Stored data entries
-- ==== Sys2Proof/Machine/Control.lean ====
section
/-! DEFINITION. Class C but FENCE and TEND: branches, the nested-loop sequencer, LBR, TFENCE, marks, waits and calls
(R97 to R117). -/
namespace Sys2Proof.Machine

/-! ### Addresses -/

/-- The group address plus 8 times a signed count of words (R66). -/
def targetOf (at_ : Word) {w : Nat} (off : BitVec w) : Word := at_ + off.signExtend 64 * 8
/-- JOFF = JHI:JLO. -/
def joff (f : FmtJ) : BitVec 34 := f.jhi ++ f.jlo
/-- The address of the group after the one that issues. -/
def State.nextGroup (s : State) : Word := if s.iss.checked then s.iss.next else s.me.at_ + 8

/-- A branch taken: the target and the bubble groups owed (R95). -/
def State.branch (s : State) (target : Word) (bubbles : Nat) : State :=
  { s with iss := { s.iss with redirect := some target, bubbles := bubbles, taken := true } }

/-! ### NOP, LPAD, BR, BRC, BRM (R72, R99, R100, R105) -/

def execNop (g : Guard) (f : FmtJ) (s : State) : Result := issue (.nop g f) g s .ok id
def execLpad (g : Guard) (f : FmtJ) (s : State) : Result := issue (.lpad g f) g s .ok id

def doBr (f : FmtJ) (s : State) : State := s.branch (targetOf s.me.at_ (joff f)) 3
def execBr (g : Guard) (f : FmtJ) (s : State) : Result := issue (.br g f) g s .ok (doBr f)

/-- The condition of BRC: COND in JHI[17:13]. -/
def brcHolds (f : FmtJ) (c : Ctx) : Bool :=
  condWord (f.jhi.extractLsb' 13 5).toNat (c.x f.ja.toNat) (c.x f.jb.toNat)
def doBrc (f : FmtJ) (s : State) : State :=
  if brcHolds f s.me then s.branch (targetOf s.me.at_ (f.jhi.extractLsb' 0 13 ++ f.jlo)) 3 else s
def execBrc (g : Guard) (f : FmtJ) (s : State) : Result := issue (.brc g f) g s .ok (doBrc f)

def checkBrm (f : FmtJ) (s : State) : Verdict :=
  let m := s.me.mr f.ja.toNat
  trapIf (m != 0 && m != BitVec.allOnes 128) causeNUNI (f.ja.setWidth 64)
def doBrm (f : FmtJ) (s : State) : State :=
  if s.me.mr f.ja.toNat == 0 then s else s.branch (targetOf s.me.at_ (joff f)) 3
def execBrm (g : Guard) (f : FmtJ) (s : State) : Result := issue (.brm g f) g s (checkBrm f s) (doBrm f)

/-! ### PBR, BRT, RET, CALL (R96, R101 to R103) -/

/-- A b register written now: the cycle that counts for d. -/
def Ctx.markB (c : Ctx) (n : Nat) : Ctx :=
  match c.mode with
  | .supervisor => { c with sbAt := Sparse.put c.sbAt n c.hcyc }
  | _ => { c with bAt := Sparse.put c.bAt n c.ccyc }
/-- Context cycles since the b register was written (R96). -/
def Ctx.sinceB (c : Ctx) (n : Nat) : Nat :=
  match c.mode with
  | .supervisor => c.hcyc - Sparse.get 0 c.sbAt n
  | _ => c.ccyc - Sparse.get 0 c.bAt n

def pbrReg (f : FmtJ) : Nat := (f.ja.extractLsb' 0 2).toNat
def pbrValue (f : FmtJ) (c : Ctx) : Word :=
  targetOf (if f.ja.getLsbD 5 then c.a f.jb.toNat else c.at_) (joff f)
def doPbr (f : FmtJ) (s : State) : State :=
  (s.put 1 (.b (pbrReg f) (pbrValue f s.me)) Flags.none).setMe fun c => c.markB (pbrReg f)
def execPbr (g : Guard) (f : FmtJ) (s : State) : Result := issue (.pbr g f) g s .ok (doPbr f)

def checkBrt (f : FmtJ) (s : State) : Verdict :=
  let t := s.me.b f.ja.toNat
  trapIf (t &&& 7 != 0) causeALIGN t
def doBrt (f : FmtJ) (s : State) : State := s.branch (s.me.b f.ja.toNat) (4 - s.me.sinceB f.ja.toNat)
def execBrt (g : Guard) (f : FmtJ) (s : State) : Result := issue (.brt g f) g s (checkBrt f s) (doBrt f)
def execRet (g : Guard) (f : FmtJ) (s : State) : Result := issue (.ret g f) g s (checkBrt f s) (doBrt f)

def doCall (f : FmtJ) (s : State) : State :=
  ((s.put 1 (.b f.ja.toNat s.nextGroup) Flags.none).setMe fun c => c.markB f.ja.toNat).branch
    (targetOf s.me.at_ (joff f)) 3
def execCall (g : Guard) (f : FmtJ) (s : State) : Result := issue (.call g f) g s .ok (doCall f)

/-! ### JTB (R104) -/

def jtbEntry (f : FmtJ) (c : Ctx) : Word := c.a f.jb.toNat + 8 * c.x f.ja.toNat
def jtbTarget (f : FmtJ) (s : State) : Word :=
  wordOfBytes ((s.core s.cur.core).read (jtbEntry f s.me).toNat 8)
def checkJtb (f : FmtJ) (s : State) : Verdict :=
  let i := s.me.x f.ja.toNat
  let base := s.me.a f.jb.toNat
  let e := jtbEntry f s.me
  (trapIf (f.jhi.toNat ≤ i.toNat) causeJBND i).andThen <|
  (trapIf (base &&& 7 != 0) causeALIGN base).andThen <|
  (trapIf (!inScratch e.toNat 8) causeACCF e).andThen <|
  ((s.core s.cur.core).regionCheck s.cur.ctx [(e.toNat, 8)]).andThen <|
  trapIf (jtbTarget f s &&& 7 != 0) causeALIGN (jtbTarget f s)
def doJtb (f : FmtJ) (s : State) : State :=
  let s' := s.branch (jtbTarget f s) 8
  { s' with iss := { s'.iss with pad := some (s.me.at_, f.jlo) } }
def execJtb (g : Guard) (f : FmtJ) (s : State) : Result := issue (.jtb g f) g s (checkJtb f s) (doJtb f)

/-! ### LSEQ (R106, R107) -/

/-- Levels of a descriptor that is read: only those of LEVELS 1 to 6. -/
def lseqLevels (head : Nat) : Nat := if 1 ≤ head % 8 && head % 8 ≤ 6 then head % 8 else 0
/-- Descriptor bytes read at an address. -/
def lseqBytes (k : Core) (a : Nat) : List Byte := k.read a (8 + 24 * lseqLevels (leNat (k.read a 8)))
/-- A reserved byte or bit that is read of a descriptor is not zero (R106). -/
def lseqReserved (bs : List Byte) : Bool :=
  let head := fieldAt bs 0 8
  8 ≤ head || (List.range (lseqLevels head)).any fun l =>
    let o := 8 + 24 * l
    (List.range 3).any (fun j => byteAt bs (o + 4 + j) / 32 % 4 != 0) || byteAt bs (o + 7) != 0
      || !zeroAt bs (o + 20) 4
/-- A LEVELS of 0 or 7, or a reserved byte or bit that is not zero (R106 step 4). -/
def lseqBad (bs : List Byte) : Bool := lseqLevels (fieldAt bs 0 8) == 0 || lseqReserved bs

/-- Steps 1 to 4 of R106. TADDR of the ACCF of step 2 is the descriptor's address, a[JB]. Log 23, DEDUCED. -/
def checkLseq (f : FmtJ) (s : State) : Verdict :=
  let k := s.core s.cur.core
  let a := s.me.a f.jb.toNat
  let n := a.toNat
  let len := 8 + 24 * lseqLevels (leNat (k.read n 8))
  (trapIf (a &&& 7 != 0) causeALIGN a).andThen <|
  (trapIf (!inScratch n 8 || !inScratch n len) causeACCF a).andThen <|
  (k.regionCheck s.cur.ctx [(n, len)]).andThen <|
  trapIf (lseqBad (lseqBytes k n) || s.me.seq.active) causeILG (s.me.at_ + BitVec.ofNat 64 (8 * s.iss.pos))

/-- The sequencer starts its nest on the groups that follow; with a COUNT of 0 fetch goes past the body, and where the
body cannot be formed, to the group that cannot (R107). p6 and p7 stay as they are where no pass of the nest runs: the
sequencer has never become active, so it does not become inactive either (R108). Log 23, DEDUCED. -/
def doLseq (f : FmtJ) (s : State) : State :=
  let bs := lseqBytes (s.core s.cur.core) (s.me.a f.jb.toNat).toNat
  let n := (f.jhi.extractLsb' 0 8).toNat + 1
  let body := s.nextGroup
  let q : LoopSeq := { active := true, desc := bs, idx := [], base := body, n := n, g := 0 }
  let (formed, stop, s) := s.bodyEnd s.cur n body.toNat
  let go (s : State) (t : Word) : State :=
    { s with iss := { s.iss with redirect := some t, bubbles := 6, fresh := true } }
  if !formed || (List.range q.levels).any (fun l => q.count l == 0) then go s (BitVec.ofNat 64 stop)
  else go (s.setMe fun c => { c with seq := q }) body
def execLseq (g : Guard) (f : FmtJ) (s : State) : Result := issue (.lseq g f) g s (checkLseq f s) (doLseq f)

/-- p6 and p7 as a pass of the nest starts (R108). -/
def Ctx.passStart (c : Ctx) : Ctx :=
  c.onBank .program fun b =>
    (b.setP 6 (c.seq.active && c.seq.index 0 == 0)).setP 7 (c.seq.active && c.seq.index 0 + 1 == c.seq.count 0)
/-- The sequencer becomes inactive, and p6 and p7 false. Log 29, DEDUCED. -/
def Ctx.endNest (c : Ctx) : Ctx :=
  let c := { c with seq := { c.seq with active := false, g := 0 } }
  c.passStart

/-- The strides of one level (R107). -/
def Ctx.addStrides (c : Ctx) (l : Nat) : Ctx :=
  (List.range 3).foldl (fun c j =>
    let sreg := byteAt c.seq.desc (12 + 24 * l + j)
    if sreg / 128 == 1 then
      c.onBank .program fun b =>
        b.setA (sreg % 32) (Sparse.get 0 b.a (sreg % 32) + sextWord 32 (fieldAt c.seq.desc (16 + 24 * l + 4 * j) 4))
    else c) c

/-- The lowest level whose index is below its COUNT − 1. -/
def LoopSeq.advancing (q : LoopSeq) : Option Nat :=
  (List.range q.levels).find? fun l => q.index l + 1 < q.count l
/-- The indices of the next pass. -/
def LoopSeq.nextIdx (q : LoopSeq) (l : Nat) : Sparse Nat :=
  (List.range l).foldl (fun m i => Sparse.set 0 m i 0) (Sparse.set 0 q.idx l (q.index l + 1))

/-- LSEQ PASS ADVANCE (R107 to R109): after the results of the group's cycle have landed, the group index moves on; at
the end of a pass the indices advance, the strides are added and p6 and p7 are written, or the nest ends. Answers the
address of the next group when the sequencer brings it. -/
def Ctx.passAdvance (c : Ctx) : Ctx × Option Word :=
  if c.seq.g + 1 < c.seq.n then ({ c with seq := { c.seq with g := c.seq.g + 1 } }, none)
  else match c.seq.advancing with
    | some l =>
      let c := { c with seq := { c.seq with idx := c.seq.nextIdx l, g := 0 } }
      ((c.addStrides l).passStart, some c.seq.base)
    | none => (c.endNest, none)

/-! ### LBR (R110, R111) -/

/-- The next number in the rotating sets a24 to a31 and p8 to p15. -/
def rotA (n : Nat) : Nat := if 24 ≤ n && n < 31 then n + 1 else if n == 31 then 24 else n
def rotP (n : Nat) : Nat := if 8 ≤ n && n < 15 then n + 1 else if n == 15 then 8 else n
def Effect.rotate : Effect → Effect
  | .a n val => .a (rotA n) val
  | .p n val => .p (rotP n) val
  | .part 1 n val we => .part 1 (rotA n) val we
  | .part 2 n val we => .part 2 (rotP n) val we
  | other => other
/-- The registers of the rotating sets move up by one, with the results in flight to them. -/
def Ctx.rotate (c : Ctx) : Ctx :=
  let b := c.bank
  let a := (List.range 8).foldl (fun m i => Sparse.set 0 m (rotA (24 + i)) (Sparse.get 0 b.a (24 + i))) b.a
  let p := (List.range 8).foldl (fun q i => setPred q (rotP (8 + i)) (b.p.getLsbD (8 + i))) b.p
  { c with
    bank := { b with a := a, p := p }
    line := c.line.map fun r => { r with eff := r.eff.rotate } }

/-- Bubble groups of a taken LBR (R95). -/
def State.lbrBubbles (s : State) (target : Word) : Nat × State :=
  let at_ := s.me.at_
  if at_.toNat ≤ target.toNat || 256 * 11 * 8 < at_.toNat - target.toNat || target &&& 7 != 0 then (3, s)
  else
    let own := (s.nextGroup - at_).toNat / 8
    match s.scanSpan s.cur ((at_.toNat - target.toNat) / 8) target.toNat 0 0 with
    | (some (stops, run), s) => (if stops + 1 ≤ 256 && run + own ≤ 11 then 0 else 3, s)
    | (none, s) => (3, s)

def doLbr (f : FmtJ) (s : State) : State :=
  let lc := s.me.x f.ja.toNat
  let ec := s.me.x f.jb.toNat
  let turn (s : State) (n : Nat) (v : Word) (p8 : Bool) : State :=
    (s.put 1 (.x n v) Flags.none).setMe fun c => (c.rotate).onBank .program fun b => b.setP 8 p8
  let target := targetOf s.me.at_ (joff f)
  let take (s : State) : State :=
    let (n, s) := s.lbrBubbles target
    s.branch target n
  if lc != 0 then take (turn s f.ja.toNat (lc - 1) true)
  else if (1#64).ult ec then take (turn s f.jb.toNat (ec - 1) false)
  else if ec == 1 then turn s f.jb.toNat 0 false
  else s
def execLbr (g : Guard) (f : FmtJ) (s : State) : Result := issue (.lbr g f) g s .ok (doLbr f)

/-! ### TFENCE, PMARK, YIELD, TWAIT (R112 to R116) -/

/-- TFENCE spends bubble groups until every earlier result has landed, then tests the flags (R112). PMOVR and EARLY are
tested before the first of them only (R114, R371). Log 24, DEDUCED. -/
def checkTfence (f : FmtJ) (s : State) : Verdict :=
  if s.me.line.isEmpty then tfenceVerdict s.me.sticky f.jlo else .bubble
def execTfence (g : Guard) (f : FmtJ) (s : State) : Result := issue (.tfence g f) g s (checkTfence f s) id

/-- PMCNT falls to 0 with the mark; the switches of the mark come before its group (R114, R372). -/
def doPmark (s : State) : State := s.setMe fun c => { c with pmcnt := 0 }
def execPmark (g : Guard) (f : FmtJ) (s : State) : Result := issue (.pmark g f) g s .ok doPmark

def doYield (s : State) : State := { s with iss := { s.iss with pass := true } }
def execYield (g : Guard) (f : FmtJ) (s : State) : Result := issue (.yield g f) g s .ok doYield

def checkTwait (f : FmtJ) (s : State) : Verdict :=
  if s.coreTime s.cur.core < (s.me.x f.ja.toNat).toNat then .block true else .ok
def execTwait (g : Guard) (f : FmtJ) (s : State) : Result := issue (.twait g f) g s (checkTwait f s) id

/-! ### TRAP and SVC (R117) -/

/-- The trap is entered after the group has issued. -/
def doCode (cause : Nat) (f : FmtJ) (s : State) : State :=
  { s with iss := { s.iss with trap := some (cause, f.jlo.toNat) } }
/-- By itself, the word is a group of its own: it issues, a context cycle passes, results land, and the trap is
taken with EPC at the next group. -/
def enterCode (cause : Nat) (f : FmtJ) (s : State) : State :=
  let s := (s.setMe Ctx.tick).landResults s.cur
  let s := s.landArrays s.cur
  s.takeTrap s.cur { cause := cause, ccause := 0, tsub := 0, chan := 0, code := f.jlo.toNat, addr := 0 } (s.me.at_ + 8)
def performCode (cause : Nat) (f : FmtJ) (s : State) : State :=
  if s.iss.checked then doCode cause f s else enterCode cause f s
def execTrap (g : Guard) (f : FmtJ) (s : State) : Result := issue (.trap g f) g s .ok (performCode causeTRAP f)
def execSvc (g : Guard) (f : FmtJ) (s : State) : Result := issue (.svc g f) g s .ok (performCode causeSVC f)

end Sys2Proof.Machine
end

WORK REQUEST:
The lines needed run from the first line of the data through the line containing "if brcHolds f"; give them again exactly and nothing else.

TASK SOLUTION:
-- ==== Sys2Proof/Machine/Control.lean ====
section
/-! DEFINITION. Class C but FENCE and TEND: branches, the nested-loop sequencer, LBR, TFENCE, marks, waits and calls
(R97 to R117). -/
namespace Sys2Proof.Machine

/-! ### Addresses -/

/-- The group address plus 8 times a signed count of words (R66). -/
def targetOf (at_ : Word) {w : Nat} (off : BitVec w) : Word := at_ + off.signExtend 64 * 8
/-- JOFF = JHI:JLO. -/
def joff (f : FmtJ) : BitVec 34 := f.jhi ++ f.jlo
/-- The address of the group after the one that issues. -/
def State.nextGroup (s : State) : Word := if s.iss.checked then s.iss.next else s.me.at_ + 8

/-- A branch taken: the target and the bubble groups owed (R95). -/
def State.branch (s : State) (target : Word) (bubbles : Nat) : State :=
  { s with iss := { s.iss with redirect := some target, bubbles := bubbles, taken := true } }

/-! ### NOP, LPAD, BR, BRC, BRM (R72, R99, R100, R105) -/

def execNop (g : Guard) (f : FmtJ) (s : State) : Result := issue (.nop g f) g s .ok id
def execLpad (g : Guard) (f : FmtJ) (s : State) : Result := issue (.lpad g f) g s .ok id

def doBr (f : FmtJ) (s : State) : State := s.branch (targetOf s.me.at_ (joff f)) 3
def execBr (g : Guard) (f : FmtJ) (s : State) : Result := issue (.br g f) g s .ok (doBr f)

/-- The condition of BRC: COND in JHI[17:13]. -/
def brcHolds (f : FmtJ) (c : Ctx) : Bool :=
  condWord (f.jhi.extractLsb' 13 5).toNat (c.x f.ja.toNat) (c.x f.jb.toNat)
def doBrc (f : FmtJ) (s : State) : State :=
  if brcHolds f s.me then s.branch (targetOf s.me.at_ (f.jhi.extractLsb' 0 13 ++ f.jlo)) 3 else s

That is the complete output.